Calderon has deployed 45,000 soldiers to confront drug gangs by 
patrolling hot spots, giving cities such as Ciudad Juarez across the 
border from El Paso, Texas, the feel of war zones. But experts say 
military occupations are a short-term fix because traffickers 
ultimately scurry to set up shop somewhere else. Corralling drug 
gangs for the long term requires the kind of deep detective work that 
can uncover money transfers, drug shipments and bribe payments.

Mexico is seeking the capability to pull off the kind of operation 
announced Thursday by U.S. Attorney General Eric Holder: the 
near-simultaneous, multi-U.S. city arrests of 300 members of the 
Mexican "La Familia" drug cartel, which has trafficked a flood of 
methamphetamine into the U.S. while terrorizing Mexico's Michoacan state.

While this week's arrests were a U.S. operation, La Familia is a also 
key front in Mr. Garcia Luna's drug war. Responding to the July 
arrest of a top La Familia boss in Michoacan, the group captured, 
tortured and killed a dozen of Mr. Garcia Luna's federal agents -- 
some of whom were working with the U.S. Drug Enforcement 
Administration on investigations.

"This is not a one-country problem, and solving it will take more 
than a one-country solution," Mr. Holder said Thursday. "La Familia's 
attacks against Mexican law enforcement officials only make the 
valiant effort of our friends and partners across the border more heroic."

Mr. Garcia Luna has modeled his new Federal Police force after the 
U.S. Federal Bureau of Investigation and other international 
agencies, with modern equipment, technology and enhanced 
investigative powers like wiretaps. His plan is to gradually replace 
the army on the drug war's front lines with this two-and-a-half 
year-old force of around 40,000 cops. For now, the army is still in 
place, and the government won't give a timeline for pulling the troops out.

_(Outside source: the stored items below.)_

theorem hostWrite_tables {addr : BitVec 12} {width : Nat} {v : Word} (h : s.hostWrite addr width v = .next t) :
    TableStep a s t := by
  obtain ⟨_, _, ⟨_, hcmd⟩ | ⟨_, rfl⟩⟩ := hostWrite_cases h
  · rcases command_cases hcmd with ⟨_, hi, hexec⟩ | ⟨_, _, rfl⟩
    · exact exec_command_tables (isHostCommand_of_decodeCommand hi) hexec
    · exact .kept rfl rfl
  · exact writeWord_tables s v _

theorem act_tables (h : s.act a = .next t) : TableStep a s t := by
  cases a with
  | hostRead addr width => exact hostRead_tables h
  | hostWrite addr width v => exact hostWrite_tables h
  | dmx ans => exact dmxStep_tables h
  | dlv c ans =>
    rcases dlvStep_cases h with rfl | ⟨_, _, _, ⟨_, rfl⟩ | ⟨_, _, rfl⟩⟩ <;> exact .kept rfl rfl
  | take =>
    cases h
    unfold State.takeRecord
    split <;> exact .kept rfl rfl
  | wall ns =>
    simp only [State.act, State.wallStep] at h
    split at h <;> cases h
    exact .kept rfl rfl
  | reset => cases h; exact .hardReset rfl rfl

theorem TableStep.of_popped (h : TableStep a s.popped t) : TableStep a s t := by
  cases h with
  | kept hflt hmem => exact .kept hflt hmem
  | dmxStart hflt hmem => exact .dmxStart hflt hmem
  | hardReset hact hflt => exact .hardReset hact hflt
  | fltReset p hmem hfilter => exact .fltReset p hmem hfilter
  | seen p hmem hseen => exact .seen p hmem hseen
  | input b hdr payload v u hact hpacket hmem hseen hinput hflt' hmem' =>
    exact .input b hdr payload v u hact hpacket hmem hseen hinput hflt' hmem'

/-- The whole of a step, as the filter table and the buffers see it. -/
theorem step_tables (h : step s = .next t) :
    (s.nextAction = none ∧ t = s) ∨ ∃ a, s.nextAction = some a ∧ TableStep a s t := by
  rcases step_cases h with hidle | ⟨a, hact, h⟩
  · exact .inl hidle
  · exact .inr ⟨a, hact, (act_tables h).of_popped⟩

/-! ### 42 R272 -/

theorem State.FiltersOk.of_flt_nil (h : s.flt = []) : s.FiltersOk := by
  intro q
  rw [State.filter_of_flt_nil h]
  decide

theorem OnlySeen.ok (h : OnlySeen s t p) (hok : s.FiltersOk) : t.FiltersOk := by
  intro q
  rw [h q]
  split <;> exact hok q

theorem sectionInput_filtersOk {pusi : Bool} {payload : List Byte} (hok : s.FiltersOk)
    (h : s.sectionInput p pusi payload = .ok t) : t.FiltersOk := by
  intro q
  by_cases hq : q = p
  · subst hq
    obtain ⟨t', ht', hok'⟩ := State.sectionInput_completes (hok q) pusi payload
    obtain rfl : t' = t := Except.ok.inj (ht'.symm.trans h)
    exact hok'
  · rw [(State.sectionInput_keeps h).others q hq]
    exact hok q

theorem TableStep.filtersOk (h : TableStep a s t) (hok : s.FiltersOk) : t.FiltersOk := by
  cases h with
  | kept hflt _ => exact fun q => State.filter_congr hflt q ▸ hok q
  | dmxStart hflt _ => exact .of_flt_nil hflt
  | hardReset _ hflt => exact .of_flt_nil hflt
  | fltReset p _ hfilter =>
    intro q
    rw [hfilter q]
    split
    · simp [Filter.ok]
    · exact hok q
  | seen p _ hseen => exact hseen.ok hok
  | input b hdr payload v u _ _ _ hseen hinput hflt' _ =>
    exact fun q => State.filter_congr hflt' q ▸ sectionInput_filtersOk (hseen.ok hok) hinput q

/-! ### 42 R262 -/

theorem OnlySeen.active (h : OnlySeen s t p) (q : Pid) : (t.filter q).active = (s.filter q).active := by
  rw [h q]
  split <;> rfl

/-- Section input of a packet that starts no payload on `q` neither wakes the inactive filter of `q` nor stores to its
buffer. -/
theorem sectionInput_inactive {q : Pid} {pusi : Bool} {payload : List Byte} (hinactive : (s.filter q).active = false)
    (h : s.sectionInput p pusi payload = .ok t) (hstart : ¬ (p = q ∧ pusi = true)) :
    (t.filter q).active = false ∧ ∀ i, i < 4096 → t.data q i = s.data q i := by
  by_cases hq : q = p
  · subst hq
    obtain rfl : pusi = false := by simpa using hstart
    rw [State.sectionInput_of_inactive hinactive] at h
    cases h
    exact ⟨hinactive, fun _ _ => rfl⟩
  · refine ⟨?_, fun i hi => State.sectionInput_data_ne hq hi h⟩
    rw [(State.sectionInput_keeps h).others q hq]
    exact hinactive

theorem TableStep.inactive (h : TableStep a s t) (hinactive : (s.filter p).active = false) :
    ((t.filter p).active = false ∧ (a ≠ .reset → ∀ i, i < 4096 → t.data p i = s.data p i)) ∨
      ∃ b hdr, a = .dmx (.bytes b) ∧ hdr.pid = p ∧ hdr.pusi = true ∧ PayloadPacket b hdr := by
  cases h with
  | kept hflt hmem =>
    exact .inl ⟨by rwa [State.filter_congr hflt], fun _ i _ => State.data_congr hmem p i⟩
  | dmxStart hflt hmem =>
    exact .inl ⟨by rw [State.filter_of_flt_nil hflt]; rfl, fun _ i _ => State.data_congr hmem p i⟩
  | hardReset hact hflt =>
    exact .inl ⟨by rw [State.filter_of_flt_nil hflt]; rfl, fun hne => absurd hact hne⟩
  | fltReset p' hmem hfilter =>
    refine .inl ⟨?_, fun _ i _ => State.data_congr hmem p i⟩
    rw [hfilter p]
    split
    · rfl
    · exact hinactive
  | seen p' hmem hseen =>
    exact .inl ⟨(hseen.active p).trans hinactive, fun _ i _ => State.data_congr hmem p i⟩
  | input b hdr payload v u hact hpacket hmem hseen hinput hflt' hmem' =>
    by_cases hstart : hdr.pid = p ∧ hdr.pusi = true
    · exact .inr ⟨b, hdr, hact, hstart.1, hstart.2, hpacket⟩
    · obtain ⟨hfilter, hdata⟩ := sectionInput_inactive ((hseen.active p).trans hinactive) hinput hstart
      refine .inl ⟨by rwa [State.filter_congr hflt'], fun _ i hi => ?_⟩
      rw [State.data_congr hmem', hdata i hi, State.data_congr hmem]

The challenge is enormous. The average Mexican cop never made it past 
the eighth grade. Some can't read or write. Many Mexicans' only 
contact with a beat cop comes when they pay $5 bribes to get out of 
traffic stops. In some cities like Tijuana, well over half the local 
cops have recently failed lie-detector tests, according to one former 
city official familiar with the tests. In 2007, local cops in the 
Pacific resort town of Rosarito ambushed a new police chief drafted 
to help clean things up. He lived, but his bodyguard didn't.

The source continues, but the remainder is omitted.